◆ Directions for this task
Search the records for lines that contain the word "lean". Copy them all.

[Saved entries]
▼
-- ==== Sys2Proof/Laws/State.lean ====
section
/-!
SUPPORT. What each update of the state, of a group and of a path leaves alone: one lemma for each field
and update, so that no later proof unfolds a record update. State.lean's Laws also say what looking a
party up finds after it was put back.
-/
namespace Sys2Proof.Machine

/-! ### setGroup -/

@[simp] theorem State.setGroup_timebase (s : State) (x : Group) : (s.setGroup x).timebase = s.timebase := rfl
@[simp] theorem State.setGroup_mfg (s : State) (x : Group) : (s.setGroup x).mfg = s.mfg := rfl
@[simp] theorem State.setGroup_clkFault (s : State) (x : Group) : (s.setGroup x).clkFault = s.clkFault := rfl
@[simp] theorem State.setGroup_recovery (s : State) (x : Group) : (s.setGroup x).recovery = s.recovery := rfl
@[simp] theorem State.setGroup_staging (s : State) (x : Group) : (s.setGroup x).staging = s.staging := rfl
@[simp] theorem State.setGroup_fusedSvn (s : State) (x : Group) : (s.setGroup x).fusedSvn = s.fusedSvn := rfl
@[simp] theorem State.setGroup_keyDigest (s : State) (x : Group) : (s.setGroup x).keyDigest = s.keyDigest := rfl
@[simp] theorem State.setGroup_image (s : State) (x : Group) : (s.setGroup x).image = s.image := rfl
@[simp] theorem State.setGroup_defects (s : State) (x : Group) : (s.setGroup x).defects = s.defects := rfl
@[simp] theorem State.setGroup_power (s : State) (x : Group) : (s.setGroup x).power = s.power := rfl
@[simp] theorem State.setGroup_idleAt (s : State) (x : Group) : (s.setGroup x).idleAt = s.idleAt := rfl
@[simp] theorem State.setGroup_clocks (s : State) (x : Group) : (s.setGroup x).clocks = s.clocks := rfl
@[simp] theorem State.setGroup_vfEnable (s : State) (x : Group) : (s.setGroup x).vfEnable = s.vfEnable := rfl
@[simp] theorem State.setGroup_window (s : State) (x : Group) : (s.setGroup x).window = s.window := rfl
@[simp] theorem State.setGroup_regs (s : State) (x : Group) : (s.setGroup x).regs = s.regs := rfl
@[simp] theorem State.setGroup_mem (s : State) (x : Group) : (s.setGroup x).mem = s.mem := rfl
@[simp] theorem State.setGroup_cxlBytes (s : State) (x : Group) : (s.setGroup x).cxlBytes = s.cxlBytes := rfl
@[simp] theorem State.setGroup_home (s : State) (x : Group) : (s.setGroup x).home = s.home := rfl
@[simp] theorem State.setGroup_rdc (s : State) (x : Group) : (s.setGroup x).rdc = s.rdc := rfl
@[simp] theorem State.setGroup_l1 (s : State) (x : Group) : (s.setGroup x).l1 = s.l1 := rfl
@[simp] theorem State.setGroup_walks (s : State) (x : Group) : (s.setGroup x).walks = s.walks := rfl
@[simp] theorem State.setGroup_atc (s : State) (x : Group) : (s.setGroup x).atc = s.atc := rfl
@[simp] theorem State.setGroup_flight (s : State) (x : Group) : (s.setGroup x).flight = s.flight := rfl
@[simp] theorem State.setGroup_reqs (s : State) (x : Group) : (s.setGroup x).reqs = s.reqs := rfl
@[simp] theorem State.setGroup_resps (s : State) (x : Group) : (s.setGroup x).resps = s.resps := rfl
@[simp] theorem State.setGroup_priReqs (s : State) (x : Group) : (s.setGroup x).priReqs = s.priReqs := rfl
@[simp] theorem State.setGroup_vds (s : State) (x : Group) : (s.setGroup x).vds = s.vds := rfl
@[simp] theorem State.setGroup_parts (s : State) (x : Group) : (s.setGroup x).parts = s.parts := rfl
@[simp] theorem State.setGroup_partPend (s : State) (x : Group) : (s.setGroup x).partPend = s.partPend := rfl
@[simp] theorem State.setGroup_threads (s : State) (x : Group) : (s.setGroup x).threads = s.threads := rfl
@[simp] theorem State.setGroup_grids (s : State) (x : Group) : (s.setGroup x).grids = s.grids := rfl
@[simp] theorem State.setGroup_blocks (s : State) (x : Group) : (s.setGroup x).blocks = s.blocks := rfl
@[simp] theorem State.setGroup_cores (s : State) (x : Group) : (s.setGroup x).cores = s.cores := rfl
@[simp] theorem State.setGroup_clusters (s : State) (x : Group) : (s.setGroup x).clusters = s.clusters := rfl
@[simp] theorem State.setGroup_buckets (s : State) (x : Group) : (s.setGroup x).buckets = s.buckets := rfl
@[simp] theorem State.setGroup_ports (s : State) (x : Group) : (s.setGroup x).ports = s.ports := rfl
@[simp] theorem State.setGroup_txns (s : State) (x : Group) : (s.setGroup x).txns = s.txns := rfl
@[simp] theorem State.setGroup_bist (s : State) (x : Group) : (s.setGroup x).bist = s.bist := rfl
@[simp] theorem State.setGroup_margin (s : State) (x : Group) : (s.setGroup x).margin = s.margin := rfl
@[simp] theorem State.setGroup_out (s : State) (x : Group) : (s.setGroup x).out = s.out := rfl
@[simp] theorem State.setGroup_agenda (s : State) (x : Group) : (s.setGroup x).agenda = s.agenda := rfl
@[simp] theorem State.setGroup_cur (s : State) (x : Group) : (s.setGroup x).cur = s.cur := rfl
@[simp] theorem State.setGroup_free (s : State) (x : Group) : (s.setGroup x).free = s.free := rfl
@[simp] theorem State.setGroup_nextId (s : State) (x : Group) : (s.setGroup x).nextId = s.nextId := rfl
▲
◆ Written response
-- ==== Sys2Proof/Laws/State.lean ====
and update, so that no later proof unfolds a record update. State.lean's Laws also say what looking a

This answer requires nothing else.